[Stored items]
**********

/-- A read of at most 4,096 bytes with a 14-bit tag (R306, R313). -/
def HostRead.wf (r : HostRead) : Bool :=
  decide (r.link < 16) && decide (r.addr < 2 ^ 64) && decide (r.len ≤ 4096) && decide (r.tag < 16384)

/-- A write of at most 4,096 bytes (R308). -/
def HostWrite.wf (w : HostWrite) : Bool :=
  decide (w.link < 16) && decide (w.addr < 2 ^ 64) && decide (w.data.length ≤ 4096)

/-- An AtomicOp of 4, 8 or 16 bytes (R294). -/
def HostAtomic.wf (a : HostAtomic) : Bool :=
  decide (a.link < 16) && decide (a.addr < 2 ^ 64) && (a.size == 4 || a.size == 8 || a.size == 16) &&
  decide (a.tag < 16384)

/-- A completion of at most 4,096 bytes (R326). -/
def HostCpl.wf (c : HostCpl) : Bool :=
  decide (c.link < 16) && decide (c.fn < 256) && decide (c.tag < 16384) && decide (c.data.length ≤ 4096)

/-- A width of a PCIe link, and widths of L0p. -/
def PartnerWidth.wf (w : PartnerWidth) : Bool := isWidth w.lanes && w.l0p.all isWidth

/-- A link of the part, a width of a PCIe link, and an error of the data link or its flow control. -/
def HostRecovery.wf (r : HostRecovery) : Bool :=
  decide (r.link < 16) && r.l0p.all isWidth &&
    r.err.all [Aer.dataLinkProtocol, .flowControlProtocol, .receiverOverflow].contains

/-- A host link 0-15 or a Border link 0-7. -/
def SpdmCh.wf : SpdmCh → Bool
  | .host link _ => decide (link < 16)
  | .border link => decide (link < 8)

/-- Channels 0-15, sizes 0-2 and rates 0-3 of R102 and R103; four temperatures at most,
and stacks 0-3 with pseudo-channels 0-31, 32 for the whole stack (R551). -/
def Board.wf (b : Board) : Bool :=
  b.dimms.all (fun d => decide (d.ch < 16) && decide (d.size < 3) && decide (d.rate < 16)) &&
  decide (b.temps.length ≤ 4) && b.perst.all (· < 16) && b.ddrFail.all (· < 16) &&
  b.hbmFail.all (fun e => decide (e.1 < 4) && decide (e.2 ≤ 32))

/-- The copies of R518. -/
def CopyOf.wf : CopyOf → Bool
  | .translation unit link glove index => decide (unit < 1024) && decide (link < 16) && decide (glove < 1024) && decide (index < 2 ^ 21)
  | .rules glove => decide (glove < 1024)
  | .counter gate _ => decide (gate < 16)
  | .macLine gate _ => decide (gate < 16)
  | .ownership gate _ => decide (gate < 16)
  | .node hgate _ => decide (hgate < 32)
  | .instruction f _ => f.wf

/-- The places that the rows of R517 name. -/
def FaultError.wf : FaultError → Bool
  | .linkRetry lane err => decide (lane < 16) &&
    [Aer.receiverError, .badTlp, .badDllp, .replayTimeout, .replayRollover].contains err
  | .badCopy c => c.wf
  | .linkNoWidth link => decide (link < 16)
  | .strandSingle knot port group => decide (knot < 120) && decide (port < 4) && decide (group < 8)
  | .poisonedHbm pc => decide (pc < 32)
  | .pseudoFailed pc _ => decide (pc < 32)
  | .borderParity lane => decide (lane < 8)
  | _ => true

/-- A unit ID and the 64-bit element of the fault log (R513, R517, R535). -/
def FaultReport.wf (r : FaultReport) : Bool :=
  decide (r.cls < 16) && decide (r.code < 65536) && decide (r.unit < 1024) && decide (r.quad < 4) &&
  decide (r.element < 2 ^ 64) && r.error.wf

/-- The fields of R212 and R213. -/
def Violation.wf (v : Violation) : Bool :=
  decide (v.glove < 1024) && decide (v.addr < 2 ^ 42) && decide (v.code < 65536) && decide (v.world < 4) &&
  decide (v.unit < 1024)

/-- The buckets that exist (R520). -/
def Bucket.wf : Bucket → Bool
  | .wire k p g => decide (k < 120) && decide (p < 4) && decide (g < 8)
  | .hostLane c l => decide (c < 8) && decide (l < 16)
  | .borderLane l n => decide (l < 8) && decide (n < 8)
  | .borderDown l => decide (l < 8)
  | .ddrIntegrity c => decide (c < 16)
  | .ddrUncorrectable c => decide (c < 16)
  | .hbmPseudo s p => decide (s < 4) && decide (p < 32)
  | .recovery u => decide (u < 1024)

/-- 16 channels and 4 stacks of 32 pseudo-channels (R153, R177). -/
def Sched.wf : Sched → Bool
  | .ddr c => decide (c < 16)
  | .hbm s p => decide (s < 4) && decide (p < 32)
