/-- Requests received from a host (R90, R183, R201, R224, R303-R308, R315, R316, R319, R320, R342): a request that a function takes goes
on to its BAR, waits for its table line or joins those that wait; a BAR0 read returns the register's bytes and a BAR0 write is carried
out; a pool access through BAR2 is checked and sent with the glove's identity, one packet for a write of at most eight lines of one 4
KiB block; an AtomicOp locks its line first; one that fails its IDE check takes the stream out; what no function takes ends with UR.
Where a clause fixes what the spec leaves open it is the model's choice (log entry 83). -/
def Obligations.HostRequestsComplete : Prop :=
  (∀ (s : State) (r : HostRead) (f : FnId) (off : Nat), s.awake = true → (s.link r.link).up = true → r.ide = none →
    s.hostHit r.link r.addr = some (f, false, off) → f.link = r.link → (f.fn = 0 → off < 0x1000000) → s.tdiHides f off = false →
    bar0Shape off r.len = true → s.heldFree r.link (s.link r.link).held ⟨f.fn, false, off, .read r, (s.link r.link).unitBase, false⟩ = true →
    exec (.hostMemoryRead r) s = .next ((s.readReg f (off / 8 * 8) off).2.emit
      (.cpl r.link r.tag .sc (((leBytes 8 (s.readReg f (off / 8 * 8) off).1).drop (off % 8)).take r.len) false))) ∧
  (∀ (s : State) (r : HostRead) (f : FnId) (off a : Nat), s.awake = true → (s.link r.link).up = true → r.ide = none →
    s.hostHit r.link r.addr = some (f, true, off) → f.link = r.link → 0 < r.len →
    s.heldFree r.link (s.link r.link).held ⟨f.fn, true, off, .read r, (s.link r.link).unitBase, false⟩ = true →
    s.bar2Open (s.gloveOf f) = true →
    (s.check (cuffUnit (f.link / 2)) f.link ⟨s.gloveOf f, 0, off, r.len, true, false, false⟩).1 = .dev a → a < 0x040000000000 →
    s.decode a = .pool a →
    ∃ t, exec (.hostMemoryRead r) s = .next t ∧
      (∃ x ∈ t.net.outst, x.ctx = .hostRead f.link f.fn r.tag (s.gloveOf f) off r.len ∧ x.counts = some (s.gloveOf f) ∧
        x.pkt.op = .memRd ∧ x.pkt.dest = gateUnit (s.owner (a / 4096)) ∧ x.pkt.addr = a ∧ x.pkt.len = r.len ∧
        x.pkt.gloveValid = true ∧ x.pkt.glove = s.gloveOf f ∧ x.pkt.world = 0) ∧ OnlyIn [.pool, .net] s t) ∧
  (∀ (s : State) (w : HostWrite) (f : FnId) (off a : Nat), s.awake = true → (s.link w.link).up = true → w.ide = none →
    w.ep = false → 0 < w.data.length → off % 64 + w.data.length ≤ 512 → off % 4096 + w.data.length ≤ 4096 →
    s.hostHit w.link w.addr = some (f, true, off) → f.link = w.link →
    s.heldFree w.link (s.link w.link).held ⟨f.fn, true, off, .write w, (s.link w.link).unitBase, false⟩ = true →
    s.bar2Open (s.gloveOf f) = true →
    (s.check (cuffUnit (f.link / 2)) f.link ⟨s.gloveOf f, 0, off, w.data.length, false, true, false⟩).1 = .dev a →
    s.decode a = .pool a →
    ∃ t, exec (.hostMemoryWrite w) s = .next t ∧
      (∃ x ∈ t.net.outst, x.ctx = .hostWrite f.link f.fn (s.gloveOf f) off false s.net.nextPkt ∧ x.counts = some (s.gloveOf f) ∧
        x.pkt.op = .memWr ∧ x.pkt.dest = gateUnit (s.owner (a / 4096)) ∧ x.pkt.addr = a ∧ x.pkt.len = w.data.length ∧
        x.pkt.data = packLines off (w.data.map (fun b => b.getD 0)) ∧ x.pkt.firstBE = enablesOf off w.data (off / 64) ∧
        x.pkt.lastBE = enablesOf off w.data ((off + w.data.length - 1) / 64) ∧ x.pkt.ackReq = true ∧
        x.pkt.glove = s.gloveOf f) ∧ OnlyIn [.pool, .net] s t) ∧
  (∀ (s : State) (w : HostWrite) (f : FnId) (b : Bool) (off : Nat), s.awake = true → (s.link w.link).up = true → w.ide = none →
    w.ep = true → s.hostHit w.link w.addr = some (f, b, off) →
    exec (.hostMemoryWrite w) s = .next (s.aerTlp f .poisonedTlp (writeHead w))) ∧
  (∀ (s : State) (w : HostWrite), s.awake = true → (s.link w.link).up = true → w.ide = none → s.hostHit w.link w.addr = none →
    exec (.hostMemoryWrite w) s = .next (s.aerTlp (s.urOwner w.link w.addr) .unsupportedRequest (writeHead w))) ∧
  (∀ (s : State) (r : HostRead), s.awake = true → (s.link r.link).up = true → r.ide = none → s.hostHit r.link r.addr = none →
    exec (.hostMemoryRead r) s = .next ((s.aerTlp (s.urOwner r.link r.addr) .unsupportedRequest (readHead r)).emit
      (.cpl (s.urOwner r.link r.addr).link r.tag .ur [] false))) ∧
  (∀ (s : State) (x : HostAtomic) (f : FnId) (off a : Nat), s.awake = true → (s.link x.link).up = true → x.ide = none →
    x.addr % max 1 x.size = 0 → x.sizeOk = true → s.hostHit x.link x.addr = some (f, true, off) → f.link = x.link →
    s.heldFree x.link (s.link x.link).held ⟨f.fn, true, off, .atomic x, (s.link x.link).unitBase, false⟩ = true →
    s.bar2Open (s.gloveOf f) = true →
    (s.check (cuffUnit (f.link / 2)) f.link ⟨s.gloveOf f, 0, off, x.size, true, true, true⟩).1 = .dev a → s.decode a = .pool a →
    (s.cuff (f.link / 2)).locks = [] → a % 64 = x.addr % 64 →
    ∃ t, exec (.hostAtomicop x) s = .next t ∧
      (t.cuff (f.link / 2)).locks = [{ atomic := x, vf := f.fn, glove := s.gloveOf f, line := a / 64, sent := true }] ∧
      (∃ y ∈ t.net.outst, y.ctx = .atomicRead (f.link / 2) (a / 64) ∧ y.pkt.op = .memRdLock ∧
        y.pkt.dest = gateUnit (s.owner (a / 4096)) ∧ y.pkt.addr = a ∧ y.pkt.len = x.size) ∧ OnlyIn [.pool, .host, .net] s t) ∧
  (∀ (s : State) (x : HostAtomic), s.awake = true → (s.link x.link).up = true → x.ide = none → x.addr % max 1 x.size ≠ 0 →
    exec (.hostAtomicop x) s = .next (s.aerTlp (s.urOwner x.link x.addr) .malformedTlp (atomicHead x))) ∧
  (∀ (s : State) (l tag : Nat), s.awake = true → (s.link l).up = true →
    exec (.unsupportedRequest l tag .unmatchedWrite) s = .next (s.aerTlp ⟨l, 0⟩ .unsupportedRequest { kind := .write }) ∧
    exec (.unsupportedRequest l tag .vendorMessage) s = .next (s.aerTlp ⟨l, 0⟩ .unsupportedRequest { kind := .message }) ∧
    exec (.unsupportedRequest l tag .unmatchedRead) s =
      .next ((s.aerTlp ⟨l, 0⟩ .unsupportedRequest { kind := .read, tag := tag }).emit (.cpl l tag .ur [] false)) ∧
    (∀ k, k ≠ .unmatchedWrite → k ≠ .vendorMessage → k ≠ .unmatchedRead → exec (.unsupportedRequest l tag k) s =
      .next ((s.aerTlp ⟨l, 0⟩ .unsupportedRequest { kind := .other, tag := tag }).emit (.cpl l tag .ur [] false)))) ∧
  (∀ (s : State) (r : HostRead) (f : FnId) (b : Bool) (off : Nat) (h : HeldReq), s.awake = true → (s.link r.link).up = true →
    (∀ i, r.ide = some i → i.ok = true) → s.hostHit r.link r.addr = some (f, b, off) →
    h = ⟨f.fn, b, off, .read r, (s.link r.link).unitBase, false⟩ →
    (s.heldFree r.link (s.link r.link).held h = false →
      exec (.hostMemoryRead r) s = .next (s.modLink r.link (fun x => { x with held := x.held ++ [h] }))) ∧
    (s.heldFree r.link (s.link r.link).held h = true →
      (∀ n, s.heldMiss r.link h = some n → exec (.hostMemoryRead r) s = .next
        ((s.modLink r.link (fun x => { x with held := x.held ++ [h] })).fetchTable (cuffUnit (r.link / 2)) r.link n)) ∧
      (s.heldMiss r.link h = none → exec (.hostMemoryRead r) s = .next
        (if b then s.readBar2 ⟨r.link, f.fn⟩ off r else s.readBar0 ⟨r.link, f.fn⟩ (s.link r.link).unitBase off r)))) ∧
  (∀ (s : State) (w : HostWrite) (f : FnId) (b : Bool) (off : Nat) (h : HeldReq), s.awake = true → (s.link w.link).up = true →
    (∀ i, w.ide = some i → i.ok = true) → w.ep = false → s.hostHit w.link w.addr = some (f, b, off) →
    h = ⟨f.fn, b, off, .write w, (s.link w.link).unitBase, false⟩ →
    (s.heldFree w.link (s.link w.link).held h = false →
      exec (.hostMemoryWrite w) s = .next (s.modLink w.link (fun x => { x with held := x.held ++ [h] }))) ∧
    (s.heldFree w.link (s.link w.link).held h = true →
      (∀ n, s.heldMiss w.link h = some n → exec (.hostMemoryWrite w) s = .next
        ((s.modLink w.link (fun x => { x with held := x.held ++ [h] })).fetchTable (cuffUnit (w.link / 2)) w.link n)) ∧
      (s.heldMiss w.link h = none → b = true → exec (.hostMemoryWrite w) s = .next (s.writeBar2 ⟨w.link, f.fn⟩ off w)) ∧
      (b = false → s.tdiHides ⟨w.link, f.fn⟩ off = false → bar0Shape off w.data.length = true →
        exec (.hostMemoryWrite w) s = .next (s.writeBar0 ⟨w.link, f.fn⟩ (s.link w.link).unitBase off w.data)) ∧
      (b = false → s.tdiHides ⟨w.link, f.fn⟩ off = true ∨ bar0Shape off w.data.length = false →
        exec (.hostMemoryWrite w) s = .next ((s.aerTlp ⟨w.link, f.fn⟩ .unsupportedRequest (writeHead w)).writeBar0 ⟨w.link, f.fn⟩
          (s.link w.link).unitBase off w.data)))) ∧
  (∀ (s : State) (x : HostAtomic) (f : FnId) (b : Bool) (off : Nat) (h : HeldReq), s.awake = true → (s.link x.link).up = true →
    (∀ i, x.ide = some i → i.ok = true) → x.addr % max 1 x.size = 0 → s.hostHit x.link x.addr = some (f, b, off) →
    h = ⟨f.fn, b, off, .atomic x, (s.link x.link).unitBase, false⟩ →
    (x.sizeOk = false → exec (.hostAtomicop x) s = .next (s.hostUr f (atomicHead x))) ∧
    (x.sizeOk = true → s.heldFree x.link (s.link x.link).held h = false →
      exec (.hostAtomicop x) s = .next (s.modLink x.link (fun y => { y with held := y.held ++ [h] }))) ∧
    (x.sizeOk = true → s.heldFree x.link (s.link x.link).held h = true →
      (∀ n, s.heldMiss x.link h = some n → exec (.hostAtomicop x) s = .next
        ((s.modLink x.link (fun y => { y with held := y.held ++ [h] })).fetchTable (cuffUnit (x.link / 2)) x.link n)) ∧
      (s.heldMiss x.link h = none → exec (.hostAtomicop x) s = .next
        (if b then s.atomicBar2 ⟨x.link, f.fn⟩ off x false else s.hostUr ⟨x.link, f.fn⟩ (atomicHead x))))) ∧
  (∀ (s : State) (x : HostAtomic), s.awake = true → (s.link x.link).up = true → x.ide = none → x.addr % max 1 x.size = 0 →
    s.hostHit x.link x.addr = none → exec (.hostAtomicop x) s = .next (s.hostUr (s.urOwner x.link x.addr) (atomicHead x))) ∧
  (∀ (s : State) (i : IdeMark), i.ok = false →
    (∀ r : HostRead, s.awake = true → (s.link r.link).up = true → r.ide = some i →
      exec (.hostMemoryRead r) s = .next (s.ideFail r.link i.stream (readHead r))) ∧
    (∀ w : HostWrite, s.awake = true → (s.link w.link).up = true → w.ide = some i →
      exec (.hostMemoryWrite w) s = .next (s.ideFail w.link i.stream (writeHead w))) ∧
    (∀ x : HostAtomic, s.awake = true → (s.link x.link).up = true → x.ide = some i →
      exec (.hostAtomicop x) s = .next (s.ideFail x.link i.stream (atomicHead x))))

**********

Task:
Gather up every line in the data above that contains the word "hostAtomicop", copying each one.

Written answer:
    ∃ t, exec (.hostAtomicop x) s = .next t ∧
    exec (.hostAtomicop x) s = .next (s.aerTlp (s.urOwner x.link x.addr) .malformedTlp (atomicHead x))) ∧
    (x.sizeOk = false → exec (.hostAtomicop x) s = .next (s.hostUr f (atomicHead x))) ∧
      exec (.hostAtomicop x) s = .next (s.modLink x.link (fun y => { y with held := y.held ++ [h] }))) ∧
      (∀ n, s.heldMiss x.link h = some n → exec (.hostAtomicop x) s = .next
      (s.heldMiss x.link h = none → exec (.hostAtomicop x) s = .next
    s.hostHit x.link x.addr = none → exec (.hostAtomicop x) s = .next (s.hostUr (s.urOwner x.link x.addr) (atomicHead x))) ∧
      exec (.hostAtomicop x) s = .next (s.ideFail x.link i.stream (atomicHead x))))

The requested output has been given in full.